Anyway. One thing I forgot to mention about the whole bird flu thing - the 'bird flu is coming' talk was given by a woman who for much of the time wore one of the protective masks. So I sat there listening to a woman talk about bird flu while wearing what appeared to be a large, bright orange false beak, which wiggled as she talked. Possibly a form of protective colouration.

Luckily, she couldn't see me grinning - as I was behind my own false beak**. I later found out that our immunisation nurse has bought herself a portable generator and has stockpiled masks and canned food, in the style of Survivors. Good to see this being taken seriously.

Anyway, thanks for listening. Back to chew some foliage and stay out of everyone's way.
John

*Potassium of six point nine with ECG changes, creatinine of 360, INR of nine point six. To be fair, the potassium and creatinine had been high for a while, not helped by the ACE inhibitor.

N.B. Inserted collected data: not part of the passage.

-- ==== Sys2Proof/Machine/Windows.lean ====
section
/-! DEFINITION. The operations of the window table (chapter 1) and the quiet timers (chapter 5): close, quiet close, the end of
a generation's captures, disarm completion, fault entry, and the freeing of a capture slot (R41) that leads to them. -/

namespace Sys2Proof.Machine

open Sys2Proof

/-! ### Closing a generation (R11, R97, R99) -/

/-- An OPEN entry at its close: CLOSING while slots are pending, CLOSED otherwise (R11). -/
def GenEntry.closeWith (k : CloseCause) (e : GenEntry) : GenEntry :=
  { e with state := if 0 < e.slotsPending then .closing else .closed, closeCause := some k }

/-- The window record after a close, before the depth rule (R11). -/
def Window.closedBy (k : CloseCause) (v : Window) : Window :=
  { v.quietStopped with
    gens := mapOpen (GenEntry.closeWith k) v.gens ++ [GenEntry.fresh (v.lastGen + 1)]
    lastGen := v.lastGen + 1 }

/-- The close of R11 with its cause: GEN_CLOSED at once when no slot is pending, then the depth rule. -/
def closeGeneration (w : WindowIdx) (k : CloseCause) (s : State) : State :=
  let v := s.window w
  let s1 := s.setWindow w (v.closedBy k)
  let s2 :=
    match v.openEntry with
    | some m =>
      if m.slotsPending = 0 then
        emit { kind := .genClosed, window := some w, generation := some m.number, cause := some (.close k) } s1
      else s1
    | none => s1
  depthRule w s2

/-- A quiet close that is due (R97, R98, R99): the close with cause QUIET, or, when no generation number is left,
QUIET_EXPIRED with the exhausted indication and the timer stopped with lapsed set. -/
def quietClose (w : WindowIdx) (s : State) : State :=
  let v := s.window w
  if v.exhausted then
    emit { kind := .quietExpired, window := some w, generation := some v.openNumber, exhausted := some true }
      (s.setWindow w { v with timer := QuietTimer.stop true, quietClosePending := false })
  else closeGeneration w .quiet s

/-- The expiry of a window's quiet timer (R96, R97, R99). -/
def quietExpiry (w : WindowIdx) (s : State) : State :=
  let v := s.window w
  if v.autoClose = false then
    emit { kind := .quietExpired, window := some w, generation := some v.openNumber, exhausted := some false }
      (s.setWindow w { v with timer := QuietTimer.stop true })
  else if v.hasClosing then
    s.setWindow w { v with timer := QuietTimer.stop false, quietClosePending := true }
  else quietClose w s

/-! ### Disarm completion (R19) -/

/-- The window record after disarm completion (R19). -/
def Window.disarmed (v : Window) : Window :=
  { v.quietStopped with
    state := .defined, gens := [], ring := RingState.empty, rewind := none, fault := none }

/-- Disarm completion (R19), with DISARMED and the re-examination that the state change triggers. -/
def disarmCompletion (w : WindowIdx) (s : State) : State :=
  let v := s.window w
  raiseTrigger
    (emit { kind := .disarmed, window := some w, restored := v.rewind.map (·.restored) } (s.setWindow w v.disarmed))

/-! ### The freeing of a slot (R13, R31, R41) -/

/-- The entry numbered `m` changed by a function. -/
def mapNumber (m : Nat) (f : GenEntry → GenEntry) (gens : List GenEntry) : List GenEntry :=
  gens.map (fun e => if e.number = m then f e else e)

/-- A CLOSING entry whose last slot is freed becomes CLOSED (R13): GEN_CLOSED; the depth rule when the window is ARMED or
REWINDING; a pending quiet close becomes due when it is ARMED. -/
def generationClosed (w : WindowIdx) (m : GenEntry) (s : State) : State :=
  let v := s.window w
  let s1 := s.setWindow w { v with gens := mapNumber m.number (fun e => { e with state := .closed }) v.gens }
  let s2 := emit { kind := .genClosed, window := some w, generation := some m.number,
                   cause := m.closeCause.map Cause.close } s1
  let s3 := if v.state = .armed ∨ v.state = .rewinding then depthRule w s2 else s2
  if v.state = .armed ∧ v.quietClosePending = true then
    quietClose w (s3.modWindow w (fun u => { u with quietClosePending := false }))
  else s3

/-- The slots pending of a slot's generation fall by one; a CLOSING entry that reaches 0 becomes CLOSED (R13, R31). -/
def generationSlotFreed (w : WindowIdx) (g : Nat) (s : State) : State :=
  let s1 := s.modWindow w (fun v =>
    { v with gens := mapNumber g (fun e => { e with slotsPending := e.slotsPending - 1 }) v.gens })
  match (s1.window w).gens.find? (fun e => e.number == g) with
  | some m => if m.state = .closing ∧ m.slotsPending = 0 then generationClosed w m s1 else s1
  | none => s1

/-- A capture slot is freed (R41): slots pending, disarm completion when it was a DISARMING window's last, and a trigger for
re-examination. -/
def freeSlotAt (k : SlotIdx) (s : State) : State :=
  match s.slot k with
  | none => s
  | some sl =>
    let s1 := generationSlotFreed sl.window sl.generation (s.setSlot k none)
    let s2 :=
      if (s1.window sl.window).state = .disarming ∧ (s1.slotsOf sl.window).isEmpty = true then
        disarmCompletion sl.window s1
      else s1
    raiseTrigger s2

/-! ### Fault entry (R20, R42) -/

/-- A slot whose trigger is not to be forwarded any more. -/
def Slot.drop (sl : Slot) : Slot := { sl with dropped := true }

/-- A slot in READING or RECORDING (R20, R42, R43). -/
def Slot.beforeForwarding (sl : Slot) : Bool :=
  match sl.phase with
  | .reading => true
  | .recording => true
  | .voiding => false
  | .forwarding => false

/-- The trigger of a slot is answered FAULT unless it was dropped, and its flag is set (R35, R38, R42). -/
def refuseTrigger (k : SlotIdx) (s : State) : State :=
  match s.slot k with
  | none => s
  | some sl =>
    if sl.dropped then s
    else answer sl.trigger.requester sl.trigger.tag .fault none (s.setSlot k (some sl.drop))

/-- The triggers of a window's READING and RECORDING slots are refused (R20, R42). The manual gives no order among several slots;
from slot 0 up to slot 15 is the model's choice (log 22). -/
def refuseTriggers (w : WindowIdx) (s : State) : State :=
  (List.finRange 16).foldl (fun s k =>
    match s.slot k with
    | some sl => if sl.window = w ∧ sl.beforeForwarding = true then refuseTrigger k s else s
    | none => s) s

/-- A failure is reported for a window (R20, R22, R18): fault entry when it is ARMED or REWINDING, nothing otherwise. -/
def reportFailure (w : WindowIdx) (cause : FaultCause) (sequence : Option Seq) (line : Option Line) (s : State) : State :=
  let v := s.window w
  if v.state = .armed ∨ v.state = .rewinding then
    let s1 := s.setWindow w { v.quietStopped with
      state := .faulted, fault := some { cause := cause, sequence := sequence, line := line } }
    raiseTrigger
      (emit { kind := .windowFaulted, window := some w, cause := some (.fault cause), sequence := sequence, line := line }
        (refuseTriggers w s1))
  else s

end Sys2Proof.Machine
end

**Sarah was disappointed that she was not measured for a beak, however, I did remind her that lying around the house we have a large number of (unpaid) bills. Bills... like beaks, geddit?

3 Comments:

Blogger Camilla said...

So what happened to poor Mr Addams? Did he get sorted out in the end?

5:02 AM  
Anonymous The Regional Support Clerk said...

We had the same discussion at work not so long ago. The theory behind it is that because we deal with the public we're going to be seeing a lot of infected people when this plague finally erupts. The lady sat there and rattled off a series of facts and figures and quoted various sources, all the time ignoring me when I asked how many people worldwide have died of bird flu and aren't we more likely to catch something as common as Cholera, Bubonic Plague or even Ebola.

Nope, we're the front line and now we're equipped to deal with it. We'll have to serve the public wearing dust masks, again I was ignored when I suggested that perhaps we should do that now due to the reek factor of some of the people who come in. More of us will be staying home. We won't be immunized though and if we get it then we have to make sure we're over it before our sick days run out. It's all good.

What really amazed me is that the Federal Government have spent over $30,000,000 already to combat a disease that isn't likely to ever reach our shores.

Wish we had your beaks though. All we got was a handout (and, in my case, glaring looks and an outright "Shut up and stop asking me questions I don't have the answers for!").

8:30 PM  
Anonymous foilwoman said...

Not to light a fire under you or anything, but BJ, old buddy, old pal, it may be March 26 here, but I believe it is March 27 there (in Oz). Please, it has been seven days since your last post. You have a loyal public. And me, of course. Move the cat off the keyboard and write something. Please.